Prepare for Flu Season

This year, influenza is a sort of double-headed dragon. While concern about avian flu, which could potentially develop into a world-wide pandemic, is in all the papers, the more typical influenza is due to arrive in homes, schools and workplaces at about the same time winter does. The issue for most people is how to prepare for the flu season, while not overreacting to the more distant threat of a pandemic.

Dr. Ann Marie Kimball, director of the Asian Pacific Economic Cooperation Emerging Infections Network and professor of medicine and health services at the University of Washington, says avian flu, technically known as H5N1, is only a plane ride away.

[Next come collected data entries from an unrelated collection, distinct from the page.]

-- ==== Sys2Proof/WellFormed.lean ====
section
/-! DEFINITION. Which instructions are well-formed, and which parameters a machine may have. -/

namespace Sys2Proof

/-- The top bytes that belong to no instruction, as 30_encoding.md R98 lists them. -/
def isUnassignedTop (top : Byte) : Bool :=
  let n := top.toNat
  n == 0x00 || (0x19 ≤ n && n ≤ 0x1F) || (0x31 ≤ n && n ≤ 0x3F) || (0x48 ≤ n && n ≤ 0x4F)
    || (0x70 ≤ n && n ≤ 0x7F) || (0xD0 ≤ n && n ≤ 0xFF)

/-- A well-formed instruction. Every field has exactly the width its encoding gives it, so the one check is
that the word kept by `unknown` has a top byte of R98. -/
def Instr.wf : Instr → Bool
  | .unknown w => isUnassignedTop (w.extractLsb' 8 8)
  | _ => true

/-- The constraints of the table of 00_scope.md R8. -/
def Params.wf (c : Params) : Bool :=
  c.ramSize % 4 == 0 && 4 ≤ c.ramSize && c.ramSize ≤ c.mmioBase.toNat && c.mmioBase.toNat % 4 == 0
    && c.vectorBase.toNat % 2 == 0 && c.vectorStride.toNat % 2 == 0 && 2 ≤ c.numVectors

end Sys2Proof
end

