-- ==== Sys2Proof/Certificates/Slice0/Obligations.lean ====
section
/-! DEFINITION. The statements for the provers. Each is about the machine, none about a program; the terms they use
(frames, encodings, the invariant) are in Sys2Proof/Safety.lean. -/

open Sys2Proof Sys2Proof.Machine

/-! ### Encoding and decoding (30_encoding.md) -/

/-- Decoding the encoding of a well-formed instruction gives it back, every operand at every value
(30_encoding.md R83 to R98). -/
def Obligations.EncodeThenDecodeIsIdentity : Prop :=
  ∀ i : Instr, i.wf = true → decode (encode i) = i

/-- A byte stream that begins with an instruction's bytes decodes to it and leaves exactly the bytes after it, whatever
they are (30_encoding.md R81, R91). `Unknown` has no bytes of its own. -/
def Obligations.BytesDecodeAndAreConsumed : Prop :=
  ∀ (i : Instr) (rest : List Byte), (∀ u, i ≠ .unknown u) → 4 ≤ i.len + rest.length →
    decodeBytes (encodeBytes i ++ rest) = .ok (i, rest)

/-- 30_encoding.md R91: the bits that no field uses do not take part in decoding, and the encoder writes them 0. -/
def Obligations.UnusedBitsAreIgnored : Prop :=
  (∀ w w' : Word, (∀ u, decode w ≠ .unknown u) → (decode w).len = 2 →
    w'.extractLsb' 0 16 = w.extractLsb' 0 16 → decode w' = decode w) ∧
  (∀ w w' : Word, w.extractLsb' 8 8 ∈ [0x10#8, 0x11#8, 0x12#8, 0x13#8, 0x14#8, 0x2F#8, 0x30#8] →
    w'.extractLsb' 4 28 = w.extractLsb' 4 28 → decode w' = decode w) ∧
  (∀ w w' : Word, w.extractLsb' 8 8 ∈ [0x15#8, 0x16#8, 0x17#8, 0x18#8] →
    w'.extractLsb' 8 24 = w.extractLsb' 8 24 → decode w' = decode w) ∧
  (∀ i : Instr, (∀ u, i ≠ .unknown u) → i.len = 2 → (encode i).extractLsb' 16 16 = 0) ∧
  (∀ (r : RegId) (imm : BitVec 16), ∀ i ∈ [Instr.j r, .jal r, .jt r, .jf r, .push r, .lil r imm, .lih r imm],
    (encode i).extractLsb' 0 4 = 0) ∧
  (∀ i ∈ [Instr.ei, .di, .reti, .wait], (encode i).extractLsb' 0 8 = 0)

/-- 30_encoding.md R98, 46_interrupt_instr.md R254: exactly the words with an unassigned top byte are `Unknown`, which
keeps the word, and executing it raises the illegal-instruction fault. -/
def Obligations.UnknownWordsRaiseIllegalInstruction : Prop :=
  (∀ w : Word, decode w = .unknown w ↔ isUnassignedTop (w.extractLsb' 8 8) = true) ∧
  (∀ w u : Word, decode w = .unknown u → u = w) ∧
  decode 0x00000000 = .unknown 0 ∧ reasonCode .illegalInstruction = 4 ∧
  (∀ (w : Word) (s : State), ∃ t, exec (.unknown w) s = .next t ∧ FaultRouted .illegalInstruction .ok s t)

/-- 30_encoding.md R100: the top byte alone tells the length. -/
def Obligations.LengthIsToldByTheTopByte : Prop :=
  ∀ w : Word, (decode w).len =
    if (0x20 ≤ (w.extractLsb' 8 8).toNat ∧ (w.extractLsb' 8 8).toNat ≤ 0x30) ∨
      (0xB0 ≤ (w.extractLsb' 8 8).toNat ∧ (w.extractLsb' 8 8).toNat ≤ 0xCF) then 4 else 2

/-- 30_encoding.md R93, R94: no 7-bit pattern matches, no word matches patterns of two widths, and so the order of
matching decides nothing. -/
def Obligations.DiscriminatorClassesAreDisjoint : Prop :=
  (∀ w : Word, decode7 w = none) ∧
  (∀ w : Word, (decode8 w).isSome = true → decode6 w = none ∧ decode4 w = none) ∧
  (∀ w : Word, (decode6 w).isSome = true → decode4 w = none) ∧
  (∀ (w : Word) (i : Instr), (∀ u, i ≠ .unknown u) →
    (decode w = i ↔ decode8 w = some i ∨ decode6 w = some i ∨ decode4 w = some i))

/-- Words that the spec writes out decode to the instructions it names (95_test_vectors.md 2). -/
def Obligations.SpecWordsDecodeAsWritten : Prop :=
  decode 0x00002012 = .lb 1 2 0 ∧ decode 0xFFFC2456 = .lw 5 6 0xFFFC ∧ decode 0x00022612 = .sh 1 2 2 ∧
  decode 0x14E0 = .push 14 ∧ decode 0x43FF = .lwc 3 3 63 ∧ decode 0x4582 = .swc 1 2 2 ∧ decode 0x0123 = .mov 2 3 ∧
  decode 0xABCD5005 = .li 0 5 ∧ decode 0xDEAD3010 = .lih 1 0xDEAD ∧ decode 0x0D12 = .tltu 1 2 ∧
  decode 0x101F = .j 1 ∧ decode 0xAFFC = .bf 0xFFC ∧ decode 0xFFFFBFFF = .jmp 0xFFFFFFF ∧
  decode 0x0001C000 = .call 0x1000 ∧ decode 0x0912 = .sar 1 2 ∧ decode 0xFFFF2E12 = .sari 1 2 0xFFFF ∧
  decode 0x1700 = .reti ∧ decode 0x0000FF00 = .unknown 0xFF00

/-! ### Moves, immediates and the ALU (42_moves_immediates.md, 45_alu.md) -/

/-- R170 to R174. -/
def Obligations.MovesAndImmediatesWriteTheirValue : Prop :=
  (EncodesRR 0x01 .mov ∧ ∀ (s : State) (rd rs : RegId), ∃ t, exec (.mov rd rs) s = .next t ∧
    WroteReg s t rd (s.reg rs) (s.pc + 2)) ∧
  (EncodesRI 0x5 .li ∧ ∀ (s : State) (rd : RegId) (imm : BitVec 8), ∃ t x, exec (.li rd imm) s = .next t ∧
    WroteReg s t rd x (s.pc + 2) ∧ x.toInt = imm.toInt) ∧
  (EncodesRI 0x6 .liu ∧ ∀ (s : State) (rd : RegId) (imm : BitVec 8), ∃ t x, exec (.liu rd imm) s = .next t ∧
    WroteReg s t rd x (s.pc + 2) ∧ x.toNat = imm.toNat) ∧
  (EncodesR16 0x2F .lil ∧ ∀ (s : State) (rd : RegId) (imm : BitVec 16), ∃ t x, exec (.lil rd imm) s = .next t ∧
    WroteReg s t rd x (s.pc + 4) ∧ x.toNat = imm.toNat) ∧
  (EncodesR16 0x30 .lih ∧ ∀ (s : State) (rd : RegId) (imm : BitVec 16), ∃ t x, exec (.lih rd imm) s = .next t ∧
    WroteReg s t rd x (s.pc + 4) ∧ x.extractLsb' 16 16 = imm ∧ x.extractLsb' 0 16 = (s.reg rd).extractLsb' 0 16)

/-- R222 to R226: the results as integers modulo 2^32, or bit by bit. -/
def Obligations.RegisterArithmeticWritesItsResult : Prop :=
  (EncodesRR 0x02 .add ∧ ∀ (s : State) (rd rs : RegId), ∃ t x, exec (.add rd rs) s = .next t ∧
    WroteReg s t rd x (s.pc + 2) ∧ x.toNat = ((s.reg rd).toNat + (s.reg rs).toNat) % 2 ^ 32) ∧
  (EncodesRR 0x03 .sub ∧ ∀ (s : State) (rd rs : RegId), ∃ t x, exec (.sub rd rs) s = .next t ∧
    WroteReg s t rd x (s.pc + 2) ∧ x.toNat = ((s.reg rd).toNat + 2 ^ 32 - (s.reg rs).toNat) % 2 ^ 32) ∧
  (EncodesRR 0x04 .and ∧ ∀ (s : State) (rd rs : RegId), ∃ t x, exec (.and rd rs) s = .next t ∧
    WroteReg s t rd x (s.pc + 2) ∧
    ∀ k < 32, x.getLsbD k = ((s.reg rd).getLsbD k && (s.reg rs).getLsbD k)) ∧
  (EncodesRR 0x05 .or ∧ ∀ (s : State) (rd rs : RegId), ∃ t x, exec (.or rd rs) s = .next t ∧
    WroteReg s t rd x (s.pc + 2) ∧
    ∀ k < 32, x.getLsbD k = ((s.reg rd).getLsbD k || (s.reg rs).getLsbD k)) ∧
  (EncodesRR 0x06 .xor ∧ ∀ (s : State) (rd rs : RegId), ∃ t x, exec (.xor rd rs) s = .next t ∧
    WroteReg s t rd x (s.pc + 2) ∧
    ∀ k < 32, x.getLsbD k = ((s.reg rd).getLsbD k ^^ (s.reg rs).getLsbD k))

/-- R227 to R229: shifts by the amount modulo 32 (R221, the spec's decision D14), as multiplication and floored
division. -/
def Obligations.RegisterShiftsTakeTheAmountModulo32 : Prop :=
  (EncodesRR 0x07 .shl ∧ ∀ (s : State) (rd rs : RegId), ∃ t x, exec (.shl rd rs) s = .next t ∧
    WroteReg s t rd x (s.pc + 2) ∧ x.toNat = (s.reg rd).toNat * 2 ^ ((s.reg rs).toNat % 32) % 2 ^ 32) ∧
  (EncodesRR 0x08 .shr ∧ ∀ (s : State) (rd rs : RegId), ∃ t x, exec (.shr rd rs) s = .next t ∧
    WroteReg s t rd x (s.pc + 2) ∧ x.toNat = (s.reg rd).toNat / 2 ^ ((s.reg rs).toNat % 32)) ∧
  (EncodesRR 0x09 .sar ∧ ∀ (s : State) (rd rs : RegId), ∃ t x, exec (.sar rd rs) s = .next t ∧
    WroteReg s t rd x (s.pc + 2) ∧ x.toInt = (s.reg rd).toInt / 2 ^ ((s.reg rs).toNat % 32))

/-- R230 to R233: a signed immediate for `addi`, zero-extended ones for the logical forms. -/
def Obligations.ImmediateArithmeticWritesItsResult : Prop :=
  (EncodesRR16 0x28 .addi ∧ ∀ (s : State) (rd rs : RegId) (imm : BitVec 16), ∃ t x,
    exec (.addi rd rs imm) s = .next t ∧ WroteReg s t rd x (s.pc + 4) ∧
    (x.toNat : Int) = ((s.reg rs).toNat + imm.toInt) % 2 ^ 32) ∧
  (EncodesRR16 0x29 .andi ∧ ∀ (s : State) (rd rs : RegId) (imm : BitVec 16), ∃ t x,
    exec (.andi rd rs imm) s = .next t ∧ WroteReg s t rd x (s.pc + 4) ∧
    ∀ k < 32, x.getLsbD k = ((s.reg rs).getLsbD k && imm.getLsbD k)) ∧
  (EncodesRR16 0x2A .ori ∧ ∀ (s : State) (rd rs : RegId) (imm : BitVec 16), ∃ t x,
    exec (.ori rd rs imm) s = .next t ∧ WroteReg s t rd x (s.pc + 4) ∧
    ∀ k < 32, x.getLsbD k = ((s.reg rs).getLsbD k || imm.getLsbD k)) ∧
  (EncodesRR16 0x2B .xori ∧ ∀ (s : State) (rd rs : RegId) (imm : BitVec 16), ∃ t x,
    exec (.xori rd rs imm) s = .next t ∧ WroteReg s t rd x (s.pc + 4) ∧
    ∀ k < 32, x.getLsbD k = ((s.reg rs).getLsbD k ^^ imm.getLsbD k))

/-- R234 to R236: shifts by the low five bits of the immediate (R221, the spec's decision D14). -/
def Obligations.ImmediateShiftsTakeTheAmountModulo32 : Prop :=
  (EncodesRR16 0x2C .shli ∧ ∀ (s : State) (rd rs : RegId) (imm : BitVec 16), ∃ t x,
    exec (.shli rd rs imm) s = .next t ∧ WroteReg s t rd x (s.pc + 4) ∧
    x.toNat = (s.reg rs).toNat * 2 ^ (imm.toNat % 32) % 2 ^ 32) ∧
  (EncodesRR16 0x2D .shri ∧ ∀ (s : State) (rd rs : RegId) (imm : BitVec 16), ∃ t x,
    exec (.shri rd rs imm) s = .next t ∧ WroteReg s t rd x (s.pc + 4) ∧
    x.toNat = (s.reg rs).toNat / 2 ^ (imm.toNat % 32)) ∧
  (EncodesRR16 0x2E .sari ∧ ∀ (s : State) (rd rs : RegId) (imm : BitVec 16), ∃ t x,
    exec (.sari rd rs imm) s = .next t ∧ WroteReg s t rd x (s.pc + 4) ∧
    x.toInt = (s.reg rs).toInt / 2 ^ (imm.toNat % 32))

/-! ### Tests (43_tests.md) -/

/-- R185 to R191: the six tests write the comparison of their operands to `t` and nothing else. -/
def Obligations.TestsWriteTheComparisonToT : Prop :=
  (EncodesRR 0x0A .teq ∧ ∀ (s : State) (ra rb : RegId), ∃ t b, exec (.teq ra rb) s = .next t ∧
    WroteT s t b (s.pc + 2) ∧ (b = true ↔ s.reg ra = s.reg rb)) ∧
  (EncodesRR 0x0B .tne ∧ ∀ (s : State) (ra rb : RegId), ∃ t b, exec (.tne ra rb) s = .next t ∧
    WroteT s t b (s.pc + 2) ∧ (b = true ↔ s.reg ra ≠ s.reg rb)) ∧
  (EncodesRR 0x0C .tlt ∧ ∀ (s : State) (ra rb : RegId), ∃ t b, exec (.tlt ra rb) s = .next t ∧
    WroteT s t b (s.pc + 2) ∧ (b = true ↔ (s.reg ra).toInt < (s.reg rb).toInt)) ∧
  (EncodesRR 0x0D .tltu ∧ ∀ (s : State) (ra rb : RegId), ∃ t b, exec (.tltu ra rb) s = .next t ∧
    WroteT s t b (s.pc + 2) ∧ (b = true ↔ (s.reg ra).toNat < (s.reg rb).toNat)) ∧
  (EncodesRR 0x0E .tge ∧ ∀ (s : State) (ra rb : RegId), ∃ t b, exec (.tge ra rb) s = .next t ∧
    WroteT s t b (s.pc + 2) ∧ (b = true ↔ (s.reg rb).toInt ≤ (s.reg ra).toInt)) ∧
  (EncodesRR 0x0F .tgeu ∧ ∀ (s : State) (ra rb : RegId), ∃ t b, exec (.tgeu ra rb) s = .next t ∧
    WroteT s t b (s.pc + 2) ∧ (b = true ↔ (s.reg rb).toNat ≤ (s.reg ra).toNat))

/-- 10_state.md R28: only the six tests write `t`, only `jt`, `jf`, `bt`, `bf` read it, and interrupt entry leaves it. -/
def Obligations.TBitIsWrittenByTestsAndReadByConditionals : Prop :=
  (∀ (i : Instr) (s t : State), isTest i = false → exec i s = .next t → t.t = s.t) ∧
  (∀ (i : Instr) (s : State) (b : Bool), readsT i = false →
    exec i { s with t := b } = mapNext (fun t => { t with t := if isTest i then t.t else b }) (exec i s)) ∧
  (∀ (s : State) (v : Nat), (s.takeInterrupt v).t = s.t ∧ (s.wakeUp v).t = s.t)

"The most recent death from bird flu as we speak was diagnosed after the person died," Kimball says. "The laboratory work supporting the diagnosis was completed after the patient's death. If avian flu becomes more easily transmitted, it might be widely disseminated over the 10 days that we have to wait for serological results. This particular patient was an immigration agent at the Jakarta, Indonesia, airport."

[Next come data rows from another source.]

/-! ### Interrupt entry, fault routing, halt (60_exceptions.md R272, R276, R279) -/

/-- `fire` answers true exactly with interrupts enabled, and then enters the vector. -/
theorem State.fire_eq_some {s s' : State} {v : Nat} : s.fire v = some s' ↔ s.ie = true ∧ s' = s.enterVector v := by
  unfold State.fire
  split
  · next h => rw [Option.some.injEq]; exact ⟨fun e => ⟨h, e.symm⟩, fun e => e.2.symm⟩
  · next h => exact ⟨fun e => absurd e (by simp), fun e => absurd e.1 h⟩

theorem State.enterVector_vectored (s : State) (v : Nat) : Vectored s (s.enterVector v) v :=
  ⟨rfl, rfl, rfl, rfl, rfl, fun _ => rfl, rfl, fun _ => rfl, ⟨rfl, rfl, rfl, rfl, rfl, rfl, rfl⟩, ⟨rfl, rfl, rfl⟩⟩

theorem State.haltWith_haltedWith (s : State) (reason : HaltReason) (st : AccessStatus) :
    HaltedWith s (s.haltWith reason st) reason st :=
  ⟨rfl, rfl, rfl, rfl, rfl, rfl, fun _ => rfl, rfl, fun _ => rfl, ⟨rfl, rfl, rfl, rfl, rfl, rfl, rfl⟩, ⟨rfl, rfl, rfl⟩⟩

/-- Fault routing is vector 0 with interrupts enabled, else a halt. -/
theorem State.routeFault_eq (s : State) (k : FaultKind) (st : AccessStatus) :
    s.routeFault k st = if s.ie = true then s.enterVector 0 else s.haltWith (faultReason k) st := by
  unfold State.routeFault State.fire
  cases s.ie <;> rfl

/-! ### Writing back (45_alu.md R220, 43_tests.md R185, 40_dispatch.md R126) -/

theorem State.wroteReg_advance (s : State) (rd : RegId) (v len : Word) :
    WroteReg s ((s.setReg rd v).advance len) rd v (s.pc + len) where
  value := State.setReg_reg_self s rd v
  otherRegs r h := State.setReg_reg_of_ne s rd r v h
  tbit := rfl
  ram _ := rfl
  rest := ⟨⟨rfl, rfl, rfl, rfl⟩, ⟨rfl, rfl, rfl, rfl, rfl, rfl, rfl⟩, ⟨rfl, rfl, rfl⟩⟩
  commit := ⟨rfl, rfl⟩

theorem State.wroteReg_commit (s : State) (rd : RegId) (v next : Word) :
    WroteReg s ((s.setReg rd v).commit next) rd v next where
  value := State.setReg_reg_self s rd v
  otherRegs r h := State.setReg_reg_of_ne s rd r v h
  tbit := rfl
  ram _ := rfl
  rest := ⟨⟨rfl, rfl, rfl, rfl⟩, ⟨rfl, rfl, rfl, rfl, rfl, rfl, rfl⟩, ⟨rfl, rfl, rfl⟩⟩
  commit := ⟨rfl, rfl⟩

theorem State.wroteT_advance (s : State) (b : Bool) : WroteT s ((s.setT b).advance 2) b (s.pc + 2) :=
  ⟨rfl, fun _ => rfl, fun _ => rfl, ⟨⟨rfl, rfl, rfl, rfl⟩, ⟨rfl, rfl, rfl, rfl, rfl, rfl, rfl⟩, ⟨rfl, rfl, rfl⟩⟩, ⟨rfl, rfl⟩⟩

theorem State.wentTo_commit (s : State) (next : Word) : WentTo s (s.commit next) next :=
  ⟨fun _ => rfl, rfl, fun _ => rfl, ⟨⟨rfl, rfl, rfl, rfl⟩, ⟨rfl, rfl, rfl, rfl, rfl, rfl, rfl⟩, ⟨rfl, rfl, rfl⟩⟩, ⟨rfl, rfl⟩⟩

/-- What a load can do (40_dispatch.md R124). -/
theorem State.loadInto_next {s t : State} {rd : RegId} {ea : Word} {g : Gran} {ext : Word → Word} {len : Word}
    (h : s.loadInto rd ea g ext len = .next t) :
    (∃ v s', s.memRead ea g = .ok v s' ∧ t = (s'.setReg rd (ext v)).advance len) ∨
    (∃ st s', s.memRead ea g = .failed st s' ∧ t = s'.routeFault .load st) := by
  unfold State.loadInto at h
  split at h <;> simp_all

/-- What a store can do (40_dispatch.md R124). -/
theorem State.storeFrom_next {s t : State} {ea : Word} {g : Gran} {v len : Word}
    (h : s.storeFrom ea g v len = .next t) :
    (∃ u s', s.memWrite ea g v = .ok u s' ∧ t = s'.advance len) ∨
    (∃ st s', s.memWrite ea g v = .failed st s' ∧ t = s'.routeFault .store st) := by
  unfold State.storeFrom at h
  split at h <;> simp_all

/-! ### Interrupt sampling (60_exceptions.md R281, R284) -/

/-- `request` is the lowest raised line with 1 <= v < NUM_VECTORS. -/
theorem State.request_eq_some {s : State} {v : Nat} :
    s.request = some v ↔
      (1 ≤ v ∧ v < s.cfg.numVectors ∧ v ∈ s.irq) ∧ ∀ u, 1 ≤ u → u < v → u ∉ s.irq := by
  unfold State.request
  rw [List.find?_range'_eq_some]
  simp only [List.contains_iff_mem, Bool.not_eq_true', List.mem_range'_1]
  constructor
  · rintro ⟨h1, h2, h3⟩
    refine ⟨⟨h2.1, by omega, h1⟩, fun u hu hv hm => ?_⟩
    have := h3 u hu hv
    simp_all
  · rintro ⟨⟨h1, h2, h3⟩, h4⟩
    refine ⟨h3, ⟨h1, by omega⟩, fun u hu hv => ?_⟩
    have := h4 u hu hv
    simp_all

theorem State.request_eq_none {s : State} :
    s.request = none ↔ ∀ v, 1 ≤ v → v < s.cfg.numVectors → v ∉ s.irq := by
  unfold State.request
  simp only [List.find?_eq_none, List.mem_range'_1, List.contains_iff_mem]
  constructor
  · intro h v h1 h2; exact h v ⟨h1, by omega⟩
  · intro h v hv; exact h v hv.1 (by omega)

end Sys2Proof.Machine
end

Currently, though, H5N1 avian flu is not transmitted efficiently between people.

"Avian flu tends to be passed among close family groups," Kimball explains, "where there's been caretaking among family members. At this point, it's not very infectious."

In contrast, the garden-variety flu that we see every winter is highly infectious, as a case investigated by the Centers for Disease Control and Prevention illustrates. Kimball recalls that a single person ill with the flu was on an airliner.

"The captain turned off the ventilation system to save money while the plane was waiting on the tarmac for takeoff," Kimball says. "Sixty percent of the passengers on that plane developed the flu from that exposure."

She adds that we lose about 30,000 people a year to annual flu bouts, and that it is particularly dangerous to the elderly.

"The mortality of the 1918 flu pandemic, which was an avian flu, is estimated at 40 million people," Kimball says. "The question is, how many of those deaths were due to the influenza virus itself, and how many were due to other bacterial agents that were superimposed on the flu infections, and that we could now treat successfully? Perhaps medical advances will mitigate a lot of that really high mortality."

What should you be doing to prepare for flu season?

Kimball has some practical advice:

  • Learn about influenza's symptoms. Fever, chills, aching muscles, fatigue and a dry cough are typical.

  • Wash your hands frequently. Kimball adds, "This is always important, but especially so during flu season, since the virus is so communicable."

  • Cover your mouth when you cough or sneeze.

  • Make sure that you get plenty of sleep and stick with a healthy diet.

  • Get a flu shot as soon as they become available in your community.

  • If members of your family are medically fragile, talk to your health care provider about a prescription for Tamiflu, a medication that has been shown effective against influenza if it is taken at the onset of symptoms.